Aun así, las desigualdades persisten. El sur del país y las zonas rurales siguen mostrando rezagos muy por encima del promedio. Además, alrededor del 14% de los mexicanos padece inseguridad alimentaria y más de 1/3 carece de acceso a servicios de salud, el mayor aumento en la serie de datos y la mayor deuda que dejo el gobierno pasado. El sistema sanitario sigue siendo un punto débil, y aunque el gobierno ha prometido ampliar la cobertura, los avances son lentos ante el tamaño del problema.
Al llegar a su primer informe y a casi un año de haber asumido el cargo (1º de octubre), Sheinbaum puede presumir un alto respaldo social y tal vez el mayor nivel de aprobación al primer año de cualqueir presidente anterior, de gozar con cierto nivel de estabilidad macroeconómica, una inflación que va bajando, aunque sin llegar a la meta y una disminución de la pobreza, la más importante en los últimos 40 años.
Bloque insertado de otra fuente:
@[simp] theorem cdivEffect_fields (vd va vb : VReg) :
    (cdivEffect H d vd va vb e).ctrl = e.ctrl ∧ (cdivEffect H d vd va vb e).err = e.err ∧
    (cdivEffect H d vd va vb e).errCmd = e.errCmd ∧ (cdivEffect H d vd va vb e).period = e.period ∧
    (cdivEffect H d vd va vb e).duty = e.duty ∧ (cdivEffect H d vd va vb e).sRate = e.sRate ∧
    (cdivEffect H d vd va vb e).recLen = e.recLen ∧ (cdivEffect H d vd va vb e).blk = e.blk ∧
    (cdivEffect H d vd va vb e).divFloor = e.divFloor ∧ (cdivEffect H d vd va vb e).nBlk = e.nBlk ∧
    (cdivEffect H d vd va vb e).accCnt = e.accCnt ∧ (cdivEffect H d vd va vb e).peakIdx = e.peakIdx ∧
    (cdivEffect H d vd va vb e).delayMs = e.delayMs ∧ (cdivEffect H d vd va vb e).recording = e.recording ∧
    (cdivEffect H d vd va vb e).cmdLatch = e.cmdLatch ∧ (cdivEffect H d vd va vb e).P = e.P ∧
    (cdivEffect H d vd va vb e).acc = e.acc ∧ (cdivEffect H d vd va vb e).res = e.res := by
  simp [cdivEffect, Engine.P]

@[simp] theorem aclrEffect_fields :
    (aclrEffect H e).ctrl = e.ctrl ∧ (aclrEffect H e).err = e.err ∧ (aclrEffect H e).errCmd = e.errCmd ∧
    (aclrEffect H e).period = e.period ∧ (aclrEffect H e).duty = e.duty ∧ (aclrEffect H e).sRate = e.sRate ∧
    (aclrEffect H e).recLen = e.recLen ∧ (aclrEffect H e).blk = e.blk ∧ (aclrEffect H e).divFloor = e.divFloor ∧
    (aclrEffect H e).nBlk = e.nBlk ∧ (aclrEffect H e).peakIdx = e.peakIdx ∧ (aclrEffect H e).delayMs = e.delayMs ∧
    (aclrEffect H e).recording = e.recording ∧ (aclrEffect H e).cmdLatch = e.cmdLatch ∧ (aclrEffect H e).P = e.P ∧
    (aclrEffect H e).status = e.status ∧ (aclrEffect H e).v0 = e.v0 ∧ (aclrEffect H e).v1 = e.v1 ∧
    (aclrEffect H e).v2 = e.v2 ∧ (aclrEffect H e).v3 = e.v3 ∧ (aclrEffect H e).res = e.res := by
  simp [aclrEffect, Engine.P]

@[simp] theorem accrEffect_fields (va : VReg) :
    (accrEffect H d va e).ctrl = e.ctrl ∧ (accrEffect H d va e).err = e.err ∧ (accrEffect H d va e).errCmd = e.errCmd ∧
    (accrEffect H d va e).period = e.period ∧ (accrEffect H d va e).duty = e.duty ∧ (accrEffect H d va e).sRate = e.sRate ∧
    (accrEffect H d va e).recLen = e.recLen ∧ (accrEffect H d va e).blk = e.blk ∧
    (accrEffect H d va e).divFloor = e.divFloor ∧ (accrEffect H d va e).nBlk = e.nBlk ∧
    (accrEffect H d va e).degenCnt = e.degenCnt ∧ (accrEffect H d va e).peakIdx = e.peakIdx ∧
    (accrEffect H d va e).delayMs = e.delayMs ∧ (accrEffect H d va e).recording = e.recording ∧
    (accrEffect H d va e).cmdLatch = e.cmdLatch ∧ (accrEffect H d va e).P = e.P ∧ (accrEffect H d va e).status = e.status ∧
    (accrEffect H d va e).v0 = e.v0 ∧ (accrEffect H d va e).v1 = e.v1 ∧ (accrEffect H d va e).v2 = e.v2 ∧
    (accrEffect H d va e).v3 = e.v3 ∧ (accrEffect H d va e).res = e.res := by
  simp [accrEffect, Engine.P]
No hay duda, su capital político es considerable, la aprobación ciudadana le da margen de maniobra para impulsar su programa de trabajo y consolidar su proyecto.
Pero los retos son evidentes; la inseguridad sigue siendo la principal preocupación de los mexicanos, la informalidad laboral, y el ingreso que aun no es suficiente para todos,limita el bienestar de millones de familias, la cobertura de servicios básicos como salud o seguridad social aún está lejos de ser universal.
Y a todo esto hay que sumarle un mundo muy convulso, con varias crisis y guerras (comerciales y militares) desarrollandose, y con una relación dificil con los Estados Unidos y en especial con el Presidente Trump, que no es fácil de llevar, pero también hay que decir que hasta ahora lo ha “logrado” la presidenta, pero ante esta relación de pares surge una pregunta es ¿siempre lo podrá hacer? ¿siempre lo querrá así Trump?.
En este contexto, el primer informe de gobierno se perfila como una oportunidad para que la presidenta ponga con claridad la ruta de los próximos años. El respaldo ciudadano está ahí, pero el desafío será transformarlo en resultados duraderos. El éxito de su administración dependerá, en buena medida, de que logre avanzar en los terrenos donde el país arrastra rezagos históricos: seguridad, justicia y servicios básicos.
En síntesis, Claudia Sheinbaum llegó a su primer informe con fuerza política y algunos logros tangibles, pero también con la exigencia ciudadana de enfrentar los problemas que, sexenio tras sexenio, han marcado la vida nacional.
Su verdadero legado dependerá de la capacidad para transformar ese respaldo en cambios profundos que mejoren la vida cotidiana de los mexicanos. Y de dejar un sello personal de su gobierno, son su propia identidad, alejandose de su antecesor, sin pelearse, y tomando el control de todo su gobierno.